This article was published:
James George Russell (1848-1918), lawyer and public servant, was born on 28 March 1848 at Richmond, Surrey, England, eldest son of James Russell, undertaker's assistant, and his wife Ann, née Stacey. In 1860, possibly with an uncle, he came to South Australia where he attended Edward Planta Nesbit's school at Angaston until 1864. He worked in Victoria, returning to South Australia to begin his articles in 1868 with Henry Bloxam of Mount Gambier; he was admitted to the Bar in 1873. On 6 February 1875 he married Annie Paige France at St Paul's Anglican Church, Adelaide.
Russell entered a partnership with Rupert Ingleby (senior), Q.C., at Port Adelaide. In 1878 he became master of the Supreme Court where he prepared new rules of procedure, enabling 'a great saving of time and expense'. He was also registrar of companies, friendly societies, trade unions and the Vice-Admiralty Court, and acted briefly as registrar of probate; he assisted Chief Justice (Sir) Samuel Way to draft new admiralty court rules. While acknowledging his 'great administrative power', Way found Russell vain and egotistical.
In 1884 Russell left the Supreme Court to become commissioner of taxes, with responsibility for introducing a direct land and income tax system under new legislation. Russell skillfully managed the delicate task; his guidance was later sought by the Victorian and New South Wales governments and he represented South Australia at interstate conferences on taxation and bankruptcy laws. In 1886 Russell also became the first commissioner of stamps. He was promoted in 1889 to commissioner of insolvency and special stipendiary magistrate at the Adelaide Local Court—a position he held for the next thirty years—while still supervising his other offices, controlling stamps and taxes. From 1896 he was also president of the State Board of Conciliation and next year was acting judge of the Supreme Court during Way's absence. Of sombre, consciously gentlemanly demeanour, on the bench Russell brought his sharp analytical mind to bear on complex and protracted cases—like the celebrated Harrold Bros' insolvency of the mid-1890s in which he decided many new and intricate points of law.

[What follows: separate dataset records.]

-- ==== Sys2Proof/Machine/Operands.lean ====
section
/-! DEFINITION. Register operands of a wide word: the index encoding (Table 2-6), sharing (Table 2-2), guards (R47), the
effective address (R54), and the checks that raise `ILLEGAL_WORD` (R45, R46, R48, R51 to R53). -/

namespace Sys2Proof.Machine

/-- A register index (Table 2-6). -/
inductive RegIx where
  | s (n : Nat)
  | v (n : Nat)
  | p (n : Nat)
  | bank (n : Nat)
  | queue (n : Nat)
  | none
  | bad
  deriving DecidableEq, Repr

/-- Decode a register index (Table 2-6). -/
def regIx (x : BitVec 8) : RegIx :=
  let n := x.toNat
  if n < 0x20 then .s n
  else if 0x40 ≤ n ∧ n < 0x80 then .v (n - 0x40)
  else if 0x80 ≤ n ∧ n < 0x90 then .p (n - 0x80)
  else if n = 0xC0 ∨ n = 0xC1 then .bank (n - 0xC0)
  else if 0xD0 ≤ n ∧ n < 0xE0 then .queue (n - 0xD0)
  else if n = 0xFF then .none
  else .bad

/-- Read a scalar operand; 0xFF reads as zero. -/
def readS (t : Tile) (c : Ctx) (x : BitVec 8) : BitVec 64 :=
  match regIx x with
  | .s n => if n < 8 then SMap.get 0 c.s n else SMap.get 0 t.s n
  | _ => 0

/-- Read a predicate operand; 0xFF reads as zero. -/
def readP (t : Tile) (c : Ctx) (x : BitVec 8) : BitVec 64 :=
  match regIx x with
  | .p n => if n < 4 then SMap.get 0 c.p n else SMap.get 0 t.p n
  | _ => 0

/-- Read a vector operand; 0xFF reads as zero. The first `vpriv` registers are the context's own (Table 2-2). -/
def readV (t : Tile) (c : Ctx) (x : BitVec 8) : VReg :=
  match regIx x with
  | .v n => if n < c.vpriv then SMap.get 0 c.v n else SMap.get 0 t.v n
  | _ => 0

/-- A tile and the context that issues on it. -/
structure CoreSt where
  t : Tile
  c : Ctx
  deriving DecidableEq, Repr

/-- Write a scalar destination; 0xFF discards. -/
def CoreSt.writeS (k : CoreSt) (x : BitVec 8) (v : BitVec 64) : CoreSt :=
  match regIx x with
  | .s n => if n < 8 then { k with c := { k.c with s := SMap.set 0 k.c.s n v } }
            else { k with t := { k.t with s := SMap.set 0 k.t.s n v } }
  | _ => k

/-- Write a predicate destination; 0xFF discards. -/
def CoreSt.writeP (k : CoreSt) (x : BitVec 8) (v : BitVec 64) : CoreSt :=
  match regIx x with
  | .p n => if n < 4 then { k with c := { k.c with p := SMap.set 0 k.c.p n v } }
            else { k with t := { k.t with p := SMap.set 0 k.t.p n v } }
  | _ => k

/-- Write a vector destination whole; 0xFF discards. -/
def CoreSt.writeV (k : CoreSt) (x : BitVec 8) (v : VReg) : CoreSt :=
  match regIx x with
  | .v n => if n < k.c.vpriv then { k with c := { k.c with v := SMap.set 0 k.c.v n v } }
            else { k with t := { k.t with v := SMap.set 0 k.t.v n v } }
  | _ => k

/-- The effective mask of a slot (R47). -/
def guardMask (t : Tile) (c : Ctx) (f : SlotF) : BitVec 64 :=
  if f.pen then
    let p := readP t c (BitVec.ofNat 8 (0x80 + f.psel.toNat))
    if f.pinv then ~~~ p else p
  else BitVec.allOnes 64

/-- The bits of a register a mask enables: bit i enables 32-bit part i (Table 2-6a). -/
def spread (m : BitVec 64) : VReg :=
  BitVec.ofNat 2048 (ofLanes 32 64 (fun i => if m.getLsbD i then 2 ^ 32 - 1 else 0))

/-- The new value where the mask enables, the old elsewhere (R47). -/
def mergeV (m : BitVec 64) (new old : VReg) : VReg :=
  if m = BitVec.allOnes 64 then new else (new &&& spread m) ||| (old &&& ~~~ spread m)

/-- The effective address of a load or store, exact (R54). -/
def effAddr (t : Tile) (c : Ctx) (f : SlotF) : Nat :=
  f.imm.toNat % 2 ^ 22 + (readS t c f.srcA).toNat * 2 ^ (f.mod.toNat % 64) + (readS t c f.srcB).toNat

/-! Operand kinds (R46). -/

/-- What an operand field must hold: unused, an S, V or P index or 0xFF, a bank, a run of four S registers or 0xFF, a
V index, a run or 0xFF, a bound queue, or 0xFF alone. -/
inductive OpKind where
  | unused
  | s
  | v
  | p
  | bank
  | run
  | vRun
  | queue
  | noneOnly
  deriving DecidableEq, Repr

/-- Whether an index fits an operand (R46). -/
def fitsKind (k : OpKind) (x : BitVec 8) : Bool :=
  match k, regIx x with
  | .unused, _ => true
  | .s, .s _ => true
  | .s, .none => true
  | .v, .v _ => true
  | .v, .none => true
  | .p, .p _ => true
  | .p, .none => true
  | .bank, .bank _ => true
  | .run, .s n => decide (n ≤ 28)
  | .run, .none => true
  | .vRun, .v _ => true
  | .vRun, .s n => decide (n ≤ 28)
  | .vRun, .none => true
  | .queue, .queue _ => true
  | .noneOnly, .none => true
  | _, _ => false

/-- The operand kinds of one opcode: DST, SRCA, SRCB, SRCC, and whether DST is written (Tables 2-7 and 2-9 to 2-12). -/
structure Sig where
  d : OpKind
  a : OpKind
  b : OpKind
  c : OpKind
  wr : Bool
  deriving DecidableEq, Repr

/-- The signature of an opcode of a slot; none for an opcode not listed (R45). -/
def opSig (slot op : Nat) (mod : Nat) : Option Sig :=
  if op = 0 then some ⟨.unused, .unused, .unused, .unused, false⟩
  else match slot with
  | 0 => if op = 2 then some ⟨.unused, .s, .unused, .unused, false⟩
         else if op ≤ 8 then some ⟨.unused, .unused, .unused, .unused, false⟩ else none
  | 1 => if op ≤ 2 then
           some ⟨.bank, .v, .v, if isMX (mod % 16) || isMX (mod / 16 % 16) then .v else .noneOnly, false⟩ else none
  | 2 => if op = 1 ∨ op = 5 then some ⟨.bank, .unused, .unused, .unused, false⟩
         else if op = 2 then some ⟨.v, .bank, .unused, if isMX (mod % 16) then .s else .noneOnly, true⟩
         else if op = 3 then some ⟨.v, .bank, .unused, .unused, true⟩
         else if op = 4 then some ⟨.bank, .v, .unused, .unused, false⟩
         else if op = 6 then some ⟨.s, .bank, .unused, .unused, true⟩ else none
  | 3 => if op = 1 then some ⟨.v, .v, .v, .v, true⟩
         else if op ≤ 6 then some ⟨.v, .v, .v, .unused, true⟩
         else if op ≤ 0x0C then some ⟨.v, .v, .unused, .unused, true⟩
         else if op = 0x0D then some ⟨.p, .v, .v, .unused, true⟩ else none
  | 4 => if op = 1 then some ⟨.s, .unused, .unused, .unused, true⟩
         else if op ≤ 0x0A then some ⟨.s, .s, .s, .unused, true⟩
         else if op = 0x0B then some ⟨.p, .s, .s, .unused, true⟩
         else if op = 0x0C then some ⟨.s, .v, .unused, .unused, true⟩
         else if op = 0x0D then some ⟨.v, .s, .unused, .unused, true⟩
         else if op ≤ 0x12 then some ⟨.v, .v, .v, .unused, true⟩
         else if op = 0x13 then some ⟨.v, .v, .v, .p, true⟩
         else if op = 0x14 then some ⟨.v, .v, .unused, .unused, true⟩
         else if op ≤ 0x17 then some ⟨.p, .p, .p, .unused, true⟩
         else if op = 0x18 then some ⟨.p, .p, .unused, .unused, true⟩
         else if op = 0x19 then some ⟨.p, .s, .s, .unused, true⟩ else none
  | 5 => if op = 1 then some ⟨.v, .s, .s, .unused, true⟩
         else if op = 2 then some ⟨.s, .s, .s, .unused, true⟩
         else if op = 3 then some ⟨.s, .s, .s, .v, false⟩
         else if op = 4 then some ⟨.unused, .s, .s, .s, false⟩ else none
  | 6 => if op = 1 then some ⟨.v, .s, .s, .unused, true⟩
         else if op = 2 then some ⟨.s, .s, .s, .unused, true⟩
         else if op = 3 then some ⟨.s, .s, .s, .v, false⟩
         else if op = 4 then some ⟨.unused, .s, .s, .s, false⟩ else none
  | _ => if op = 1 then some ⟨.unused, .v, .unused, .unused, false⟩
         else if op = 2 then some ⟨.unused, .run, .unused, .unused, false⟩
         else if op = 3 then some ⟨.vRun, .queue, .unused, .unused, true⟩
         else if op ≤ 5 then some ⟨.unused, .unused, .unused, .unused, false⟩ else none

/-- The encodings of one slot that R51, R52 and R53 refuse. -/
def encodingOk (slot op mod imm : Nat) : Bool :=
  match slot with
  | 1 => op == 0 || mmaPairOk (mod % 16) (mod / 16 % 16)
  | 2 => op != 2 || (decide (ardRows (mod % 16) ≠ 0) && decide (mod / 16 % 4 < 2)
           && decide (imm % 32 % max 1 (ardRows (mod % 16)) = 0))
  | 3 => op == 0 || (decide (mod % 4 ≠ 3) && !(op == 0x0B && decide (mod / 4 % 4 = 3))
           && !(decide (7 ≤ op ∧ op ≤ 0x0A) && decide (mod % 4 ≠ 0)) && !(op == 0x0D && decide (6 ≤ mod / 16 % 8)))
  | 4 => !(op == 0x0B && decide (6 ≤ mod / 16 % 8))
  | _ => true

/-- Whether one slot is legal by itself (R45, R46, R51 to R53). -/
def slotOk (o : SlotOp) : Bool :=
  match opSig o.slot.val o.op.toNat o.f.mod.toNat with
  | none => false
  | some g => fitsKind g.d o.f.dst && fitsKind g.a o.f.srcA && fitsKind g.b o.f.srcB && fitsKind g.c o.f.srcC
      && encodingOk o.slot.val o.op.toNat o.f.mod.toNat o.f.imm.toNat

/-- The registers a slot writes (R48): its destination, the run of a `RECV`, the scales of an MX `ARD`. -/
def slotWrites (o : SlotOp) : List RegIx :=
  match opSig o.slot.val o.op.toNat o.f.mod.toNat with
  | none => []
  | some g =>
    let d := if g.wr then
        (match regIx o.f.dst with
          | .none => []
          | .s n => if g.d = .vRun then [.s n, .s (n + 1), .s (n + 2), .s (n + 3)] else [.s n]
          | r => [r])
      else []
    let sc := if o.slot.val = 2 ∧ o.op = 2 ∧ isMX (o.f.mod.toNat % 16) then
        (match regIx o.f.srcC with
          | .none => []
          | r => [r])
      else []
    d ++ sc

/-- The bank a slot names (R34, R46). -/
def slotBank (o : SlotOp) : Option RegIx :=
  if o.op = 0 then none
  else if o.slot.val = 1 then some (regIx o.f.dst)
  else if o.slot.val = 2 then
    (if o.op = 1 ∨ o.op = 4 ∨ o.op = 5 then some (regIx o.f.dst) else some (regIx o.f.srcA))
  else none

/-- Whether a slot holds a store. -/
def isStore (o : SlotOp) : Bool := decide ((o.slot.val = 5 ∨ o.slot.val = 6) ∧ (o.op = 3 ∨ o.op = 4))

/-- Whether a word is legal at issue by a context (R45, R46, R48, R51 to R53). -/
def wordOk (c : Ctx) (w : List SlotOp) : Bool :=
  w.all slotOk
    && decide ((w.flatMap slotWrites).Nodup)
    && decide ((w.filter isStore).length ≤ 1)
    && (match w.filterMap slotBank with
        | [a, b] => a != b
        | _ => true)
    && !(c.loops.any (fun l => l.last == c.pc)
        && w.any (fun o => o.slot.val == 0 && (o.op == 5 || o.op == 6)))

end Sys2Proof.Machine
end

Russell worked very long hours, often waiving leave and leisure to keep up with the volume of litigation. In the first two years of the new direct taxation system he handled over ten thousand appeals, carefully considering his judgments and explaining his findings in great, some thought didactic and prolix, detail. His impartiality—noted in 1902 in the 'judicial independence with which he encountered Kingston's animosity'—won him respect and confidence, while his highly strung temperament seems not to have impaired the soundness of his judgments, which were rarely upset on appeal.
Russell sat on several royal commissions, notably those on pastoral valuations (1892) and the Land Titles Office (1908); he headed the controversial 1903 inquiry into charges of misconduct by Dr William Ramsay Smith. He was sometime president of the Public Service Association of South Australia. In 1903 he was appointed I.S.O. An earnest Anglican, Russell had a fondness for music, gardening and bowls; his private life was held up as a moral model.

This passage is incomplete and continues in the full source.